Further to the announcement published on SENS on 10 May 2007, shareholders
are advised herewith of the announcement made by African Platinum plc
("Afplats") in respect of the delisting of Afplats.
Enquiries to:
Implats
David Brown Tel. +27 11 731 9042
Brenda Berlin Tel. +27 11 731 9023
Morgan Stanley & Co Limited (joint financial adviser to Implats)
Beth Mandel (SA) Tel. +27 11 507 0800
Peter Bacchus (UK) Tel. +44 207 425 8000
Laurence Hopkins (UK) Tel. +44 207 425 8000
Sansara Financial Services (Pty) Limited (joint financial adviser to
Implats)
Sean Chilvers Tel. +27 11 718 2307
African Platinum plc - Scheme of Arrangement
African Platinum plc
14 May 2007
AFRICAN PLATINUM PLC
For immediate release
14 May 2007
Recommended Cash Acquisition
of
African Platinum plc
by
Impala Platinum Holdings Limited
Cancellation of trading of securities on AIM
On 10 May 2007 African Platinum plc (the "Company") announced that, at a
hearing held on 10 May 2007, the Court sanctioned the Scheme of Arrangement
by which the recommended acquisition of the Company by Impala Platinum
Holdings Limited is to be effected and confirmed the associated reduction
of capital.
The Company is pleased to announce that the Court Order has been delivered
to and registered with the Registrar of Companies today and that,
accordingly, the Scheme has become effective.
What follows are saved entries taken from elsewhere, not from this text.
/-- A refresh begins, which ends in tick `t`: GH is commanded off, and GL turns on under the handshake (R86, steps 1 and
2). -/
def Chip.beginRefresh (c : Chip) (l : Leg) (t : Nat) : Chip :=
  let c := (c.gates l (some .low)).bump (LEG_CNT_REFRESH l.val) 1
  c.setLeg l { c.leg l with refresh := some t }

/-- A refresh is inserted before a boundary `n` ticks ahead: its pulse ends 50 ticks after the boundary.  A commanded low
interval longer than 400 ns is used in its place (R86). -/
def Chip.insertRefresh (c : Chip) (l : Leg) (n : Nat) : Chip :=
  if c.longLow l || (c.leg l).refresh.isSome then c else c.beginRefresh l (c.now + n + 50)

/-- A refresh ends (R86, steps 3 and 4): GL is commanded off and GH turns on again, unless the duty that came into force
meanwhile asks for the low side (DEDUCED, log entry 10); then a duty that arrived during the refresh applies (R77). -/
def Chip.endRefresh (c : Chip) (l : Leg) : Chip :=
  let x := c.leg l
  let c := c.setLeg l { x with refresh := none, heldOn := none }
  let c := if c.noLow l || (x.rose && !x.fell) then c.gates l (some .high) else c
  match x.heldOn with
  | some on => c.latchDuty l on
  | none => c

/-- A forced refresh is inserted at the first boundary that its request reaches in time: it begins no earlier than B - 200
ns - DT, and the request has arrived by B - DT - 204 ns (R87).  Only in PWM mode; a line overrides it (R96). -/
def Chip.forcedRefresh (c : Chip) (l : Leg) : Chip :=
  let a := axisOfLeg l
  let n := c.period a - c.sinceBoundary a
  match (c.leg l).refreshReq with
  | none => c
  | some t =>
    if c.legRuns l && decide (n ≤ 50 + c.deadTime l) && decide (t + 51 + c.deadTime l ≤ c.now + n) then
      (c.setLeg l { c.leg l with refreshReq := none }).insertRefresh l n
    else c

/-- FORCED_REFRESH. -/
def execForcedRefresh (l : Leg) (s : State) : Out := s.run fun c => c.forcedRefresh l

/-- The refresh of R86 falls due at the next boundary, whose GH turn-off lies in this tick. -/
def Chip.refreshDue (c : Chip) (l : Leg) : Bool :=
  let a := axisOfLeg l
  c.legRuns l && c.sinceBoundary a + 50 + c.deadTime l == c.period a && c.fullDuty l &&
    decide (c.get (LEG_BST_REF_K l.val) ≤ (c.leg l).refCount + 1)

/-- What a leg does of itself in a tick: a charging pulse or a refresh ends, or a refresh begins (R86, R88). -/
def Chip.legTick (c : Chip) (l : Leg) : Chip :=
  let x := c.leg l
  match x.pulse, x.refresh with
  | some t, _ => if t ≤ c.now then (c.gates l none).setLeg l { (c.gates l none).leg l with pulse := none } else c
  | none, some t => if t ≤ c.now then c.endRefresh l else c
  | none, none => if x.ghCmd && c.refreshDue l then c.insertRefresh l (50 + c.deadTime l) else c

/-- A leg's part of its axis's period boundary: the period that ended counts toward a refresh (R86), a waiting duty
applies (R77), GL stays on when the high interval is dropped (R76), and a charging series begins where R89 calls for
one. -/
def Chip.legBoundary (c : Chip) (charge : Bool) (l : Leg) : Chip :=
  let x := c.leg l
  let n := if c.legRuns l && c.fullDuty l then x.refCount + 1 else 0
  let due := decide (0 < n) && decide (c.get (LEG_BST_REF_K l.val) ≤ n)
  let start := charge && !c.flag (LEG_STAT_BST_OK l.val) && !x.charging && !x.exhausted
  let c := if due then c.insertRefresh l 0 else c
  let c := match x.nextOn with | some d => c.put (LEG_DUTY_ON l.val) d.toNat | none => c
  let c := c.setLeg l { c.leg l with
    rose := false, fell := false, nextOn := none
    refCount := if due then 0 else n
    charging := x.charging || start, pulses := if start then 0 else x.pulses }
  if c.legRuns l && c.noHigh l && (c.leg l).refresh.isNone then c.gates l (some .low) else c

/-- A new entry of the leg's axis into OFF, or into STANDBY, opens a new charging series (R88, R89): at once, or at the
axis's next period boundary. -/
def Chip.newSeries (c : Chip) (now : Bool) (l : Leg) : Chip :=
  c.setLeg l { c.leg l with
    exhausted := false, pulses := 0, charging := now && !c.flag (LEG_STAT_BST_OK l.val) }

/-- The turn of leg `l` among the charging legs of its axis, U, V, W in order from the one after the last pulse (R88). -/
def Chip.chargeTurn (c : Chip) (l : Leg) : Bool :=
  let a := axisOfLeg l
  let t := (c.axis a).chargeTurn
  ([t, t + 1, t + 2].map fun i => legOf a ⟨i % 3, by omega⟩).find? (fun k => (c.leg k).charging) == some l

/-- A charging pulse, counted on REFRESH: GL turns on under the handshake for 400 ns, 10 µs after the axis's last pulse,
with the legs of the axis in turn; the 200th without BST_OK raises BST_UV and ends the series (R88).  The wait of R22
for a duty frame does not hold a pulse back (DESIGN CHOICE, log entry 10). -/
def Chip.chargingPulse (c : Chip) (l : Leg) : Chip :=
  let x := c.leg l
  let a := axisOfLeg l
  if x.charging && c.isArmed && c.legReact l == 0 && c.legMode l == 0 && !c.flag (LEG_STAT_BST_OK l.val) &&
      c.chargeTurn l && c.aged 2500 (c.axis a).chargeTick then
    let last := decide (200 ≤ x.pulses + 1)
    let c := (c.gates l (some .low)).bump (LEG_CNT_REFRESH l.val) 1
    let c := c.setLeg l
      { c.leg l with pulses := x.pulses + 1, charging := !last, exhausted := last, pulse := some (c.now + 100) }
    let c := c.setAxis a { c.axis a with chargeTurn := (l.val + 1) % 3, chargeTick := some c.now }
    if last then c.bstLow l else c
  else c

/-- CHARGING_PULSE. -/
def execChargingPulse (l : Leg) (s : State) : Out := s.run fun c => c.chargingPulse l

/-! ### Reports on the fault line (R93, R94) -/

/-- The parity bit agrees with the four condition bits. -/
def burstEven (b : BitVec 6) : Bool :=
  (b.getLsbD 4 ^^ b.getLsbD 3 ^^ b.getLsbD 2 ^^ b.getLsbD 1) == b.getLsbD 0

/-- A leg condition is active at the leg: 0 VDS, 1 BST_UV, 2 GATE, 3 TRIP (R92). -/
def Chip.legActive (c : Chip) (l : Leg) (j : Nat) : Bool :=
  match j with
  | 0 => c.flag (LEG_STAT_VDS_HS_LIVE l.val) || c.flag (LEG_STAT_VDS_LS_LIVE l.val)
  | 1 => c.flag (LEG_STAT_BST_UV_LIVE l.val)
  | 2 => c.flag (LEG_STAT_GATE_LIVE l.val)
  | _ => c.flag (LEG_STAT_TRIP_LIVE l.val)

/-- The conditions that a leg's burst carries: the active ones, and those raised since its last burst. -/
def Chip.legConds (c : Chip) (l : Leg) : BitVec 4 :=
  [0, 1, 2, 3].foldl (fun (w : BitVec 4) j => if c.legActive l j then w ||| (8#4 >>> j) else w) (c.leg l).owed

/-- A burst as it is sent (R93): the start bit, the four conditions, and the parity bit over them. -/
def burstOf (w : BitVec 4) : BitVec 6 :=
  1#1 ++ w ++ BitVec.ofBool (w.getLsbD 3 ^^ w.getLsbD 2 ^^ w.getLsbD 1 ^^ w.getLsbD 0)

/-- The C-die takes the conditions in `w` from a burst (R93, R94): each that it did not see yet and that is not active at
the leg, where it was counted, is an event of its source; a condition that it saw and that two successive bursts
lack has ended. -/
def Chip.burstTaken (c : Chip) (l : Leg) (w : BitVec 4) : Chip :=
  let x := c.leg l
  let new (j : Nat) : Bool := w.getLsbD (3 - j) && !x.seen.getLsbD (3 - j) && !x.owed.getLsbD (3 - j) && !c.legActive l j
  let absent := x.seen &&& ~~~w
  let d := c.setLeg l { x with owed := 0, seen := (x.seen ||| w) &&& ~~~(absent &&& x.missed), missed := absent &&& ~~~x.missed }
  d.each [0, 1, 2, 3] fun d j => d.raiseIf (new j) (srcLeg l j)

/-- A burst arrives with the bits in `err` changed by the line (R93); a leg without an active condition sends none, and one
whose start bit is lost is none.  A parity error makes it carry all four conditions, and counts one event of LINK
(R94). -/
def Chip.burst (c : Chip) (l : Leg) (err : BitVec 6) : Chip :=
  let b := burstOf (c.legConds l) ^^^ err
  if c.legConds l = 0 then c
  else if !b.getLsbD 5 then c.setLeg l { c.leg l with owed := 0 }
  else if burstEven b then c.burstTaken l (b.extractLsb' 1 4)
  else ((c.burstTaken l 15).mark (LEG_STAT_BURST_ERR l.val)).raise (srcLink (dieOfLeg l))

/-- LEG_FAULT_BURST. -/
def execLegFaultBurst (l : Leg) (err : BitVec 6) (s : State) : Out := s.run fun c => c.burst l err

/-- The conditions in `conds` have ended at the leg and 64 ns of silence have told the C-die so (R93); a GATE condition
does not end while its cause lasts (R92). -/
def Chip.burstSilence (c : Chip) (l : Leg) (conds : BitVec 4) : Chip :=
  let conds := if c.gateBad l then conds &&& 13 else conds
  let off (c : Chip) (i : Nat) (f : Field) : Chip := if conds.getLsbD i then c.put f 0 else c
  let x := c.leg l
  let c := c.setLeg l { x with seen := x.seen &&& ~~~conds, missed := x.missed &&& ~~~conds, owed := x.owed &&& ~~~conds }
  let c := off (off c 3 (LEG_STAT_VDS_HS_LIVE l.val)) 3 (LEG_STAT_VDS_LS_LIVE l.val)
  off (off (off c 2 (LEG_STAT_BST_UV_LIVE l.val)) 1 (LEG_STAT_GATE_LIVE l.val)) 0 (LEG_STAT_TRIP_LIVE l.val)

/-- BURST_SILENCE. -/
def execBurstSilence (l : Leg) (conds : BitVec 4) (s : State) : Out := s.run fun c => c.burstSilence l conds

/-- A leg condition is present for the collector (R92, R274): active at the leg, or still seen by the C-die. -/
def Chip.legCause (c : Chip) (l : Leg) (j : Nat) : Bool := (c.leg l).seen.getLsbD (3 - j) || c.legActive l j

/-- What an entry into STANDBY does to a leg (R84, R88): base slew steps, and for an enabled axis in OFF a charging
series. -/
def Chip.legStandby (c : Chip) (l : Leg) : Chip :=
  let c := c.baseSlew l
  if c.axisOn (axisOfLeg l) && c.get (AX_MSTAT_MODE (axisOfLeg l).val) == 0 then c.newSeries true l else c

/-- What an exit from STANDBY or SHOW to HOUSE does to a leg (R85, Table 12-6): FLOAT, BST_OK clears, and nothing is on
its way any more. -/
def Chip.legHouse (c : Chip) (l : Leg) : Chip :=
  let c := (c.setLegMode l .float).put (LEG_STAT_BST_OK l.val) 0
  c.setLeg l { c.leg l with charging := false, duties := [], settings := [], wantMode := .float, wantOn := 0 }

/-- A memory wipe leaves every leg in FLOAT with ON = 0 and nothing on its way to it (R78); a reaction line still governs its
gates (R96). -/
def Chip.legWipe (c : Chip) (l : Leg) : Chip :=
  let c := (c.setLegMode l .float).put (LEG_DUTY_ON l.val) 0
  c.setLeg l
    { c.leg l with
      nextOn := none, refreshReq := none, charging := false, duties := [], settings := []
      wantMode := .float, wantOn := 0, wantSlew := none }

end Sys2Proof.Machine
end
At the request of the Company, the London Stock Exchange has cancelled
trading in the Afplats Shares from the Alternative Investment Market of the
London Stock Exchange with effect from 7.00 a.m. today.
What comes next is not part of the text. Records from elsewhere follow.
-- ==== Sys2Proof/Machine/Slices.lean ====
section
/-! DEFINITION. The charge slices (05_charge_slices.md): close requests, the booking of a window, the understudy's
turns, self-checks and permanent replacement, and the Kirchhoff check.  WINDOW_CLOSE, which also feeds the bus
and the resolvers, stands in Windows.lean. -/
namespace Sys2Proof.Machine

/-! ### Membership and modes -/

/-- All slices. -/
def allSlices : List SliceId := List.finRange 41
/-- All dice with an understudy. -/
def allUDies : List UDie := [0, 1, 2, 3, 4]
/-- The understudy of a die (Table 1-1). -/
def underOf (d : UDie) : SliceId := ⟨if d.val = 4 then 40 else 8 * d.val + 7, by split <;> omega⟩
/-- The die of a slice. -/
def dieOfSlice (k : SliceId) : UDie := ⟨min (k.val / 8) 4, by omega⟩
/-- The slice is an understudy. -/
def isUnder (k : SliceId) : Bool := k == underOf (dieOfSlice k)
/-- The axis of a phase slice, if it is one. -/
def phaseAxis (k : SliceId) : Option Axis :=
  if h : k.val < 32 ∧ k.val % 8 < 6 then some ⟨2 * (k.val / 8) + k.val % 8 / 3, by omega⟩ else none
/-- The three phase slices of an axis. -/
def slicesOfAxis (a : Axis) : List SliceId := (legsOf a).map sliceOfLeg
/-- The slices that close together with `k` in a forced close: a phase slice takes its axis along (R117). -/
def closesWith (k : SliceId) : List SliceId := match phaseAxis k with | some a => slicesOfAxis a | none => [k]
/-- A slice by number; SL40 for a number no slice has. -/
def sliceOf (n : Nat) : SliceId := if h : n < 41 then ⟨n, h⟩ else 40

/-- The slice is enabled. -/
def Chip.sliceOn (c : Chip) (k : SliceId) : Bool := c.flag (SL_CFG_EN k.val)
/-- The close mode of a slice (Table 5-2): 0 BOUNDARY, 1 CUE, 2 FIXED, 3 EXC. -/
def Chip.closeMode (c : Chip) (k : SliceId) : Nat := c.get (SL_CFG_CLOSE k.val)
/-- The working slices of a die that a round serves, in ascending index (R111). -/
def Chip.workers (c : Chip) (d : UDie) : List SliceId :=
  allSlices.filter fun k => dieOfSlice k == d && !isUnder k && c.sliceOn k

/-! ### Close requests (R99 to R101) -/

/-- Requests a scheduled close of a running slice. -/
def Chip.askSched (c : Chip) (k : SliceId) : Chip :=
  if (c.slice k).running then c.setSlice k { c.slice k with reqSched := true } else c

/-- The slices that close together with `k`: while one slice of its axis forms a gap, all three, so that their windows stay
the same (R118; DEDUCED, log entry 11). -/
def Chip.closing (c : Chip) (k : SliceId) : List SliceId :=
  if (closesWith k).any fun m => (c.slice m).gap then closesWith k else [k]

/-- Requests a close by cue. -/
def Chip.askCue (c : Chip) (k : SliceId) : Chip :=
  c.each (c.closing k) fun c m =>
    if (c.slice m).running then c.setSlice m { c.slice m with reqCue := true, frameDue := false } else c

/-- Requests a forced close. -/
def Chip.askForced (c : Chip) (k : SliceId) : Chip :=
  if (c.slice k).running then c.setSlice k { c.slice k with reqForced := true } else c

/-- FIXED_WINDOW_EXPIRY: the length of a FIXED slice has passed since its start or its last scheduled close (R99). -/
def Chip.fixedExpiry (c : Chip) (k : SliceId) : Chip :=
  let x := c.slice k
  if c.closeMode k = 2 ∧ x.fixedFrom + x.wlen ≤ c.now then
    (c.setSlice k { x with fixedFrom := x.fixedFrom + x.wlen }).askSched k
  else c

/-- FIXED_WINDOW_EXPIRY. -/
def execFixedWindowExpiry (k : SliceId) (s : State) : Out := s.run fun c => c.fixedExpiry k

/-- WINDOW_LIMIT: a window reaches 32,510 modulator clocks (R101). -/
def Chip.windowLimit (c : Chip) (k : SliceId) : Chip :=
  if (c.slice k).running && decide ((c.slice k).opened + 130040 ≤ c.now) then
    c.each (c.closing k) fun c m => c.setSlice m { c.slice m with reqLimit := true }
  else c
In addition, the Company announces that David Hugh Brown and Dawn Earp will
be appointed as directors of African Platinum plc.
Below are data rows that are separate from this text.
/-- OPEN_LOOP_STEP (R190): the generator commutates in the commanded direction, or the start fails at FMAX. -/
def Chip.openLoopStep (c : Chip) (a : Axis) : Chip :=
  if c.startOf a != 2 then c
  else if c.openLoopTop a then c.startFails a
  else if !c.openLoopDue a then c
  else
    let s := c.get (AX_SRCSTAT_SECTOR a.val)
    (c.setAxis a { c.axis a with olSteps := (c.axis a).olSteps + 1 }).takeSector a
      (if c.flag (AX_MSTAT_DIR a.val) then (s + 5) % 6 else (s + 1) % 6)

/-- OPEN_LOOP_STEP. -/
def execOpenLoopStep (a : Axis) (s : State) : Out := s.run fun c => c.openLoopStep a

/-- The qualified angle `e` agrees with the detected one within 30 °e (R196). -/
def Chip.ipdAgrees (c : Chip) (a : Axis) (e : BitVec 32) : Bool :=
  decide ((e - ipdAngle (c.axis a).ipdDir).toInt.natAbs ≤ 2 ^ 32 / 12)

/-- A start's margin is kept, and half the smallest of the last 8 of its band becomes the trained threshold (R196). -/
def Chip.keepMargin (c : Chip) (a : Axis) : Chip :=
  let x := c.axis a
  let other := x.margins.filter (·.1 != x.ipdBand)
  let own := ((x.margins.filter (·.1 == x.ipdBand)) ++ [(x.ipdBand, x.ipdMargin)])
  let own := own.drop (own.length - 8)
  let c := c.setAxis a { x with margins := other ++ own }
  if own.length < 8 then c
  else
    let least := own.foldl (fun m y => min m y.2) x.ipdMargin
    let (c, half) := c.divFree least 2
    let (c, floor) := c.divFree (c.get (AX_IPD_THR a.val)) 2
    (c.put (AX_IPDTR_VALID a.val x.ipdBand) 1).put (AX_IPDTR_THR a.val x.ipdBand) (max half floor).toNat

end Sys2Proof.Machine
end

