/-- What the accepted clear of a source does in the source's own chapter (R132, R233, R238, R265). -/
def Chip.clearedOwn (c : Chip) (s : Nat) : Chip :=
  if 0x89 ≤ s ∧ s < 0xA9 then
    let p := portOf (s - 0x89)
    if c.flag (FP_STAT_FAULTY p.val) then c.recovered p else c
  else match s with
    | 0xC9 => c.put (BUS_STAT_SHORT 0) 0
    | 0xD0 => c.put (BUS_STAT_SHORT 1) 0
    | 0xCA => c.chopCleared 0
    | 0xD1 => c.chopCleared 1
    | _ => { c with faults := { c.faults with shutdown := c.faults.shutdown.filter fun x =>
        !(allSensors.any fun n => n.val == x.1 && sensorSrc n == s) } }

/-- The source's events of this tick, if it has been sampled. -/
def Chip.eventNow (c : Chip) (s : Nat) : Option Event :=
  if c.faults.sampledTick == some c.now then c.faults.sampled.find? (·.src == s) else none

/-- SEVERE and the window of a source end, and its reaction is released; events of the same tick are judged after that
(R294, R295). -/
def Chip.releaseSource (c : Chip) (s : Nat) : Chip :=
  let d := c.closeWindow s
  let d : Chip := { d with faults := { d.faults with latched := d.faults.latched.filter (·.src != s) } }
  match c.eventNow s with
  | none => d
  | some e => let x := Chip.judgeSource (d, []) e; x.1.takeSevere x.2

/-- An accepted clear (R294): a source that became severe in this very tick stays so (R295). -/
def Chip.clearSource (c : Chip) (s : Nat) : Chip :=
  if 0xFC ≤ s then c
  else
    let fresh := c.faults.sampledTick == some c.now && c.faults.risen.any (·.src == s)
    (if fresh then c else c.releaseSource s).clearedOwn s

/-- A locally owned axis that no reaction holds any longer is to enter CURVE again (R204, R284). -/
def Chip.localAgain (before c : Chip) : Chip :=
  c.each allAxes fun c a =>
    if before.heldOff a && !c.heldOff a && c.inShow && c.axisOn a && c.get (AX_CFG_OWNER a.val) == 2 then
      c.setAxis a { c.axis a with localDue := true }
    else c

/-- The clears of a list of sources, after which the legs obey the lines that remain (R22). -/
def Chip.clearAll (c : Chip) (l : List Nat) : Chip := Chip.localAgain c (c.each l Chip.clearSource).obeyLines

/-- FLT_CLR of one source (R294). -/
def Chip.fltClr (c : Chip) (s : Nat) : Judged :=
  c.request [(c.inDark || (decide (s < 0xFC) && c.notClearable s), .state)] fun c => c.clearAll [s]

/-- FLT_CLR. -/
def execFltClr (p : Path) (x : Src) (s : State) : Out := s.ask p fun c => c.fltClr x.val

/-- FLT_CLR with ALL = 1 (R295); with a SRC it is refused with RANGE (Table 11-7). -/
def Chip.fltClrAll (c : Chip) (withSrc : Bool) : Judged :=
  let l := c.faults.latched.map (·.src)
  c.request [(c.inDark || l.any c.notClearable, .state), (withSrc, .range)] fun c => c.clearAll l

/-- FLT_CLR_ALL. -/
def execFltClrAll (p : Path) (s : State) : Out := s.ask p fun c => c.fltClrAll false

/-- The capture is empty. -/
def Chip.emptyFirst (c : Chip) : Chip :=
  ((c.setReg FLT_FIRST 0).put64 FLT_FIRSTT 0).each (List.range 8) fun c k => c.setReg (FLT_STVEC k) 0

/-- A write of 1 to FLT_FIRST.VALID (R287): a capture of the same tick stays, and a source that became severe in this tick
fills the capture anew (R7). -/
def Chip.firstClear (c : Chip) : Judged :=
  let f := c.faults
  (if f.firstTick == some c.now then c
   else if f.sampledTick == some c.now then c.emptyFirst.fillFirst f.risen
   else c.emptyFirst, .ok)

/-- FLT_FIRST_CLEAR. -/
def execFltFirstClear (p : Path) (s : State) : Out := s.ask p Chip.firstClear

/-- A write of 1 to FLT_ACC.VALID (R291): an error of the same tick fills the capture anew (R7). -/
def Chip.accClear (c : Chip) : Judged :=
  let c := ((c.setReg FLT_ACC 0).setReg FLT_ACCA 0).put64 FLT_ACCT 0
  (match c.faults.accNew with
   | some (t, w, a) => if t = c.now then c.fillAccess w a else c
   | none => c, .ok)

/-- FLT_ACC_CLEAR. -/
def execFltAccClear (p : Path) (s : State) : Out := s.ask p Chip.accClear

end Sys2Proof.Machine
end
Terms defined in the Scheme Document have the same meanings in this
announcement.
Enquiries:
African Platinum plc
Roy Pitchford Tel. +44 207 389 0500
Russell Lamming Tel. +27 11 467 1858
Website: www.afplats.com
JPMorgan Cazenove Limited (sole financial adviser and corporate broker to
the Company)
Ian Hannam Tel. +44 207 588 2828
Patrick Magee Tel. +44 207 588 2828
Adam Brett Tel. +44 207 588 2828
JPMorgan Cazenove Limited, which is authorised and regulated by the
Financial Services Authority in the United Kingdom, is acting as financial
adviser and broker to the Company in relation to the Proposals and no one
else in connection with the Proposals and will not be responsible to anyone
other than the Company for providing the protections afforded to clients of
JPMorgan Cazenove Limited nor for providing advice in relation to the
Proposals or any other matter or arrangement referred to in this
announcement.
The Directors accept responsibility for the information contained in this
announcement. To the best of the knowledge and belief of the Directors
(who have taken all reasonable care to ensure that such is the case), the
information contained in this announcement is in accordance with the facts
and does not omit anything likely to affect the import of such information.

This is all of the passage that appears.